Stored data entries
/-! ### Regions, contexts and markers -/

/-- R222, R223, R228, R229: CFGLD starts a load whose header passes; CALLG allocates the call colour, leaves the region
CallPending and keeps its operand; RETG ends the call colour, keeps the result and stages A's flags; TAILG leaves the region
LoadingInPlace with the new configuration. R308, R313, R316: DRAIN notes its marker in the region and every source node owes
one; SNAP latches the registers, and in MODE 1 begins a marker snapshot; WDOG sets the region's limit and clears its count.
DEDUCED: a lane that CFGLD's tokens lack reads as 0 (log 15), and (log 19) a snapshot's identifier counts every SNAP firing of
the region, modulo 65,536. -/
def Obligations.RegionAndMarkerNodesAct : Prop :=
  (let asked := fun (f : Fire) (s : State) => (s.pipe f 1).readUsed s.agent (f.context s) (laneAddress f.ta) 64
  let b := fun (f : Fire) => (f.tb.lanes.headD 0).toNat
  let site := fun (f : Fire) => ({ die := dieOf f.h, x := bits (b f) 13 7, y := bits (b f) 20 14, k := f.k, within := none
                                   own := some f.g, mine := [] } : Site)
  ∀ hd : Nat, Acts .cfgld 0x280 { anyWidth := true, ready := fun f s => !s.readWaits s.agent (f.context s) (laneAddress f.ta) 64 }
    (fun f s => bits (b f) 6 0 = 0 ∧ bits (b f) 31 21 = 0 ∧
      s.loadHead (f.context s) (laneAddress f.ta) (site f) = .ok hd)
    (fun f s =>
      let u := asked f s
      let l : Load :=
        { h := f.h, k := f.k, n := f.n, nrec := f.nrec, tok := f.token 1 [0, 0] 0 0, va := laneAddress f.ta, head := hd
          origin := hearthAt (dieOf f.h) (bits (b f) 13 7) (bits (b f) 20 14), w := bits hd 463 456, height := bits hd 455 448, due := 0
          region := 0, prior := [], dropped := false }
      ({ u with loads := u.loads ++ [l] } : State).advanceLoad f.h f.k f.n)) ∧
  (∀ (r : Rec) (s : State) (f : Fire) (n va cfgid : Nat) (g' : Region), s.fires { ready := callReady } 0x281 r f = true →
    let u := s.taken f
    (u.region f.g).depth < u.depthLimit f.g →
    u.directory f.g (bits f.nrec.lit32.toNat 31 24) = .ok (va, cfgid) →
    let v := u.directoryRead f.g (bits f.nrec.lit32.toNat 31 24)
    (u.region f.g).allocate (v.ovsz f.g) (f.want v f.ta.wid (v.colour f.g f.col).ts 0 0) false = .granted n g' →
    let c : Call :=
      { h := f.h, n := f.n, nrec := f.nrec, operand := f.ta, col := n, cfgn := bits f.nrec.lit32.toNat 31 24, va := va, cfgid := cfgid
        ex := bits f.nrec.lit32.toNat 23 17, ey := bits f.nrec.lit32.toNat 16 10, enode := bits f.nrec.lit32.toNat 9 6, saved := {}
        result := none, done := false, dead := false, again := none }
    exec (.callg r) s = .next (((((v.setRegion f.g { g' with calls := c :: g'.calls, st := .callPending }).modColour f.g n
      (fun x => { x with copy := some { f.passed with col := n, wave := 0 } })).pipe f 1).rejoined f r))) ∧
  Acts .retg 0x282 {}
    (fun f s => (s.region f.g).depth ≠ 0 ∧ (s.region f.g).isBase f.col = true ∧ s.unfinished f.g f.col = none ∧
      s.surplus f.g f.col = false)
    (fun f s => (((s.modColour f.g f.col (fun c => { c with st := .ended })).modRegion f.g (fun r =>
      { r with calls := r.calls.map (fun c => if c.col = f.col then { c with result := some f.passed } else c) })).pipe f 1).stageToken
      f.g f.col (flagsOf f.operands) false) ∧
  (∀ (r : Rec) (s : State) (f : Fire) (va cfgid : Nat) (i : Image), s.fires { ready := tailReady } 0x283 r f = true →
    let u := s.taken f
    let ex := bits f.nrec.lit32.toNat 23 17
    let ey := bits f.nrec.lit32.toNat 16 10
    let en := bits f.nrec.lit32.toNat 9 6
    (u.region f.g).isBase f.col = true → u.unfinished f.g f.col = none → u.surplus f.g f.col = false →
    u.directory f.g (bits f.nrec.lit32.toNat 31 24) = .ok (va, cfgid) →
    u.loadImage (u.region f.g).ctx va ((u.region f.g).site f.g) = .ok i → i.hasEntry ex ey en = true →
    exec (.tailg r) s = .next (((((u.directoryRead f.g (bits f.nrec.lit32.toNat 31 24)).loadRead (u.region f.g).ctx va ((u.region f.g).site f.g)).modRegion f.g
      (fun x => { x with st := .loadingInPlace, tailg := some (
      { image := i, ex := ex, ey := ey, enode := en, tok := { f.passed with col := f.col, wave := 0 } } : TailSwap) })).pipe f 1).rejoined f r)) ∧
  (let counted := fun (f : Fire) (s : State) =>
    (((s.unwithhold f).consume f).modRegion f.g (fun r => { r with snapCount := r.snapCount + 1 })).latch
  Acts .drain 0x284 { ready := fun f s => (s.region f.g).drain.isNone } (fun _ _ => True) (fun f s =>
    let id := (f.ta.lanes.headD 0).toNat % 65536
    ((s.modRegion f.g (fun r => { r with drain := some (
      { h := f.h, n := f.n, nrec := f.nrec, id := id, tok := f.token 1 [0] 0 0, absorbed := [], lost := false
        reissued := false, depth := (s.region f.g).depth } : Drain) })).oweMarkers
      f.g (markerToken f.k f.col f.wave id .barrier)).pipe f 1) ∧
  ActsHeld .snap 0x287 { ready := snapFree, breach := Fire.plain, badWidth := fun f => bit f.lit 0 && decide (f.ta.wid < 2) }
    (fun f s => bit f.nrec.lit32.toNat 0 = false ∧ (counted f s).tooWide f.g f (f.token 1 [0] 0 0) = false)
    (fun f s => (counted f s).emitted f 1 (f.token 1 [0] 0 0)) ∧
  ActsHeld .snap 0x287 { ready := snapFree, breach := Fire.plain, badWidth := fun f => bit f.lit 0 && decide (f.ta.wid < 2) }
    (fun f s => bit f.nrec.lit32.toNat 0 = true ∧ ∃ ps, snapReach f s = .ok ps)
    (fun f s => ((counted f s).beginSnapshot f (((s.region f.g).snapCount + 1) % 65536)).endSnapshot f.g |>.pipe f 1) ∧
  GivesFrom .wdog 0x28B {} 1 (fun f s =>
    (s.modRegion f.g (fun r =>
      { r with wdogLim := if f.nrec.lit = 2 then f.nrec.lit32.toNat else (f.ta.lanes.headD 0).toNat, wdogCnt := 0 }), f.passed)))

* * *

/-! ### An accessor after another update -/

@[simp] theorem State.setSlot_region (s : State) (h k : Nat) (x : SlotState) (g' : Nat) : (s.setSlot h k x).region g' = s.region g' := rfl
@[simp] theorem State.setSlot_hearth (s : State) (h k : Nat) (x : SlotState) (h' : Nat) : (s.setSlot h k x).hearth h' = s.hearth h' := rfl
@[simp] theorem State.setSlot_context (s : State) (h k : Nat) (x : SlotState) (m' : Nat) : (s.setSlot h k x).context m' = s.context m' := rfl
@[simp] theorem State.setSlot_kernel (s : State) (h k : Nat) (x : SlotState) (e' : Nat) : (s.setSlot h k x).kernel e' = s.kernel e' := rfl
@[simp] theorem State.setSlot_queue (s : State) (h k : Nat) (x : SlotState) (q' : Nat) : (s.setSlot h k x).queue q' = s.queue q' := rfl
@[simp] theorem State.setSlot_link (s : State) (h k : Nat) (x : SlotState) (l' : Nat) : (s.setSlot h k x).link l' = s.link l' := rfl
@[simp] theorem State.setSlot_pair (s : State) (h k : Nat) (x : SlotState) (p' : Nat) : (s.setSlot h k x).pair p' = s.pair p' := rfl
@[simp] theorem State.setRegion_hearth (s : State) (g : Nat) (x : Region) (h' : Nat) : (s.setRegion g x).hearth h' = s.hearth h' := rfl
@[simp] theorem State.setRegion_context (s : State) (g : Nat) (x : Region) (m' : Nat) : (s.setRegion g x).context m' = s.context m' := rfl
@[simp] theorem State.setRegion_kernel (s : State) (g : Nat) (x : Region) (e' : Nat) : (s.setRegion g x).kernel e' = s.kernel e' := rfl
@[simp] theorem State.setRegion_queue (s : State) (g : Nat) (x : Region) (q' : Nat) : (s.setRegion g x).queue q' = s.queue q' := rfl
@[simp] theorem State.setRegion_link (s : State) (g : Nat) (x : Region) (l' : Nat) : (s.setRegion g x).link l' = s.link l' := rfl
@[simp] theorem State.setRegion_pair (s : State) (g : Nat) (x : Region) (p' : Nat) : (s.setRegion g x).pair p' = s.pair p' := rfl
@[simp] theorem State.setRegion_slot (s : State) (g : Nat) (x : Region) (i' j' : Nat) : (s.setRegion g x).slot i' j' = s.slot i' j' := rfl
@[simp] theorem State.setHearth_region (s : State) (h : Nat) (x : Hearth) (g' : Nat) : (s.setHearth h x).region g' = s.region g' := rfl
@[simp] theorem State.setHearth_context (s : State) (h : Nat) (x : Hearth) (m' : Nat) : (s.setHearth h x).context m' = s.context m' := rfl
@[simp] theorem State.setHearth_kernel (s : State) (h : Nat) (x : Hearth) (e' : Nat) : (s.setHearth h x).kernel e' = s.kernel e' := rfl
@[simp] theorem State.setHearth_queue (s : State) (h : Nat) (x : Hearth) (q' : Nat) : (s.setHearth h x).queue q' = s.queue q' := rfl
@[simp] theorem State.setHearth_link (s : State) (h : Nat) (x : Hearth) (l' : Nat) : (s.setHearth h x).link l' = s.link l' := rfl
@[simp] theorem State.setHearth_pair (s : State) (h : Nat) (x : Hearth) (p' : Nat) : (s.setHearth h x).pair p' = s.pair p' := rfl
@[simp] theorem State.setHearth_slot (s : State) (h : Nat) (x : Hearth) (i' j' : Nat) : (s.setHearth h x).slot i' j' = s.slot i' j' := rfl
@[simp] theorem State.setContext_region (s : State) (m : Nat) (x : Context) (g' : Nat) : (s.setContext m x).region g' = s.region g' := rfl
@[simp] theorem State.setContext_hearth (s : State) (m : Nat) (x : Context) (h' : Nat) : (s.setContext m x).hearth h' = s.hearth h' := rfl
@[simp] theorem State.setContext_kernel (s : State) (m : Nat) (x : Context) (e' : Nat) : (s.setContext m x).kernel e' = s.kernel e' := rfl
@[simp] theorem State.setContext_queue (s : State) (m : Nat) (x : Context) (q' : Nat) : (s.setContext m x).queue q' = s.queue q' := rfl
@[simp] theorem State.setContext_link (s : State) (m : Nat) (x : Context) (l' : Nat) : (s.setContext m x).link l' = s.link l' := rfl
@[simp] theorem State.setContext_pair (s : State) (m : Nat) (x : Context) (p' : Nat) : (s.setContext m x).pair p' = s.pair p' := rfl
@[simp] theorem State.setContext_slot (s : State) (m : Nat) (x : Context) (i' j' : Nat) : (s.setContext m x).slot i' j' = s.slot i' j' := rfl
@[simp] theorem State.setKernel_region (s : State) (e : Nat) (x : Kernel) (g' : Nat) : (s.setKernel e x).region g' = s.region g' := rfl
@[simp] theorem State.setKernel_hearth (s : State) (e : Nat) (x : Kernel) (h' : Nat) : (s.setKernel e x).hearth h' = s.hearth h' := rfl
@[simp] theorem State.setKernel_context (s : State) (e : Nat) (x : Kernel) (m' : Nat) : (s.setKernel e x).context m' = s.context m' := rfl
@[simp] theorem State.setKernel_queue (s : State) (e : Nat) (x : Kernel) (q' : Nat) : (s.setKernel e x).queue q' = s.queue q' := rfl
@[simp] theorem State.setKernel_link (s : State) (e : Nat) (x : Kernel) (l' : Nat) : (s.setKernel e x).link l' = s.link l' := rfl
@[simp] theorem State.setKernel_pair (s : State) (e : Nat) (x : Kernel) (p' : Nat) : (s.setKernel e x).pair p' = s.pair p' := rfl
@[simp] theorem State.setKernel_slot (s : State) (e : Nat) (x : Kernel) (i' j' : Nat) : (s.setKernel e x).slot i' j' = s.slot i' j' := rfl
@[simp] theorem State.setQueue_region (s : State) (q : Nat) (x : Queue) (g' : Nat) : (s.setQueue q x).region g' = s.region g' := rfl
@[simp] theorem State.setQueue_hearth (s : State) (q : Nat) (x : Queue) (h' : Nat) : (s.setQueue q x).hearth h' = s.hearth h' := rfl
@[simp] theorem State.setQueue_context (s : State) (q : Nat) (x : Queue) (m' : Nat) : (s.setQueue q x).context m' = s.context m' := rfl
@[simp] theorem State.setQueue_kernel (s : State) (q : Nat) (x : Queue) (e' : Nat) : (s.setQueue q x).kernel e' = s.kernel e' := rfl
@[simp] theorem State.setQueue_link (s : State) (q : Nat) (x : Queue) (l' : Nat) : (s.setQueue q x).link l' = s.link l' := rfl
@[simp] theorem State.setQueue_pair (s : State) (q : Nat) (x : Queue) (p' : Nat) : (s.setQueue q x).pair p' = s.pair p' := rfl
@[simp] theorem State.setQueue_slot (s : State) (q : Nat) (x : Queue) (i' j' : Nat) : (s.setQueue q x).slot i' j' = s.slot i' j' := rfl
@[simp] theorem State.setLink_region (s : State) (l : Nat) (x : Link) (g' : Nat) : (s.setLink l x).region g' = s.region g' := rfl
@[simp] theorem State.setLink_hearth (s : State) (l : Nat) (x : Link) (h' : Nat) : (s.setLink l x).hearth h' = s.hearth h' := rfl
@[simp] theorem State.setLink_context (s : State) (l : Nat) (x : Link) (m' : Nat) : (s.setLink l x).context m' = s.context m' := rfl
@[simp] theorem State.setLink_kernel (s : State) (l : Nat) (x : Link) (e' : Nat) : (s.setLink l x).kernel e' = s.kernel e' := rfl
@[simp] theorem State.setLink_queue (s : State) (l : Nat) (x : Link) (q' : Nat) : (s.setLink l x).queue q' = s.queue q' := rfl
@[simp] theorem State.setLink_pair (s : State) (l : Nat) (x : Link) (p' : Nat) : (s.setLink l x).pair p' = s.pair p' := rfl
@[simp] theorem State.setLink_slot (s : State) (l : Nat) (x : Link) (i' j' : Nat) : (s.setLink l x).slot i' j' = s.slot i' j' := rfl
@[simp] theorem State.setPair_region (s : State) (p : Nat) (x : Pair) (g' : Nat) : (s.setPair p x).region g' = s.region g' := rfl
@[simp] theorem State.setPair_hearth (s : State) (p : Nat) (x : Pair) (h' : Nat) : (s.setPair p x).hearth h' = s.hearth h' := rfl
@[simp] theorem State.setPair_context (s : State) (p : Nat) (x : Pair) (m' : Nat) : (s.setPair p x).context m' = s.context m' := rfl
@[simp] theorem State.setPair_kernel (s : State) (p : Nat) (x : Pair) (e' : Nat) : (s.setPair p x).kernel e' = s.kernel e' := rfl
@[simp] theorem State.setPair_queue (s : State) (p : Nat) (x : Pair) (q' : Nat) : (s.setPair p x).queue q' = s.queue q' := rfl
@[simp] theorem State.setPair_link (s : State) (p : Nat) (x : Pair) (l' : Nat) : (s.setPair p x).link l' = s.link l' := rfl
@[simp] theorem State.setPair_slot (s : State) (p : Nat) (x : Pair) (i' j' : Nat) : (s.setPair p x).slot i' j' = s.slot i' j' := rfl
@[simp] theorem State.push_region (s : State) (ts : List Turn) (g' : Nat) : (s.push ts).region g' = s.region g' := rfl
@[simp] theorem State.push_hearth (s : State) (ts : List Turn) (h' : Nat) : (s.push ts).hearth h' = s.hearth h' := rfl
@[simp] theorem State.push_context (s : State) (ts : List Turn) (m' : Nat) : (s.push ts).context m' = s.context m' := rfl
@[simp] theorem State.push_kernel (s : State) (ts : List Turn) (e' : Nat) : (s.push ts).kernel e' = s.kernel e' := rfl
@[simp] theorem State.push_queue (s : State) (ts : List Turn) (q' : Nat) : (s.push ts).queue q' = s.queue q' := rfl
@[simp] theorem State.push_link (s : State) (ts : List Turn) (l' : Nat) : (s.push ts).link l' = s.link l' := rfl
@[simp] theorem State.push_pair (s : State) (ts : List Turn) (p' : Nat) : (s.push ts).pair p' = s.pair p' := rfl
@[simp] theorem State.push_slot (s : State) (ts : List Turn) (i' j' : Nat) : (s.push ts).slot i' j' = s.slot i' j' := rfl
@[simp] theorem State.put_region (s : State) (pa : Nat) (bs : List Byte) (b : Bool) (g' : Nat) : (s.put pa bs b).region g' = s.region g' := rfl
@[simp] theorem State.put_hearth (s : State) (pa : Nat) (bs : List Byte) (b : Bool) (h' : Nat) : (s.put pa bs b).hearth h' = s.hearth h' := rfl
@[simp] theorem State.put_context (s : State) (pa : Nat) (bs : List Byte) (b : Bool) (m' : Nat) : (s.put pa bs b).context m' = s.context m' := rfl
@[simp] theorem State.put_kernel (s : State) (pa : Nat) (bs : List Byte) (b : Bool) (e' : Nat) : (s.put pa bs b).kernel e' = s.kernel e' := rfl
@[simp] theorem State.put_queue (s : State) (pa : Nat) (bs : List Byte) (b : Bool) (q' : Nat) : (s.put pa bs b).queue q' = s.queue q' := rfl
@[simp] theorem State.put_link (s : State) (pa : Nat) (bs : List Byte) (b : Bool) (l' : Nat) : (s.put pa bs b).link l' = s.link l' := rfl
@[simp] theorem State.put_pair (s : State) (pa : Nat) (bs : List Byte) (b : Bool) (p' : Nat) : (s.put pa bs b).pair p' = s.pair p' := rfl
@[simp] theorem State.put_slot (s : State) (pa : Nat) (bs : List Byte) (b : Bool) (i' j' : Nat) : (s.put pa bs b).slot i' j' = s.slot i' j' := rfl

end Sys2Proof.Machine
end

_What is being asked:_ Transcribe, exactly and without additions, the lines of the records above, beginning with the line that contains "q x).kernel e' = s.kernel e' := rfl" and ending with the line that contains "l x).context m' = s.context m' := rfl", both included.

_Reply:_
@[simp] theorem State.setQueue_kernel (s : State) (q : Nat) (x : Queue) (e' : Nat) : (s.setQueue q x).kernel e' = s.kernel e' := rfl
@[simp] theorem State.setQueue_link (s : State) (q : Nat) (x : Queue) (l' : Nat) : (s.setQueue q x).link l' = s.link l' := rfl
@[simp] theorem State.setQueue_pair (s : State) (q : Nat) (x : Queue) (p' : Nat) : (s.setQueue q x).pair p' = s.pair p' := rfl
@[simp] theorem State.setQueue_slot (s : State) (q : Nat) (x : Queue) (i' j' : Nat) : (s.setQueue q x).slot i' j' = s.slot i' j' := rfl
@[simp] theorem State.setLink_region (s : State) (l : Nat) (x : Link) (g' : Nat) : (s.setLink l x).region g' = s.region g' := rfl
@[simp] theorem State.setLink_hearth (s : State) (l : Nat) (x : Link) (h' : Nat) : (s.setLink l x).hearth h' = s.hearth h' := rfl
@[simp] theorem State.setLink_context (s : State) (l : Nat) (x : Link) (m' : Nat) : (s.setLink l x).context m' = s.context m' := rfl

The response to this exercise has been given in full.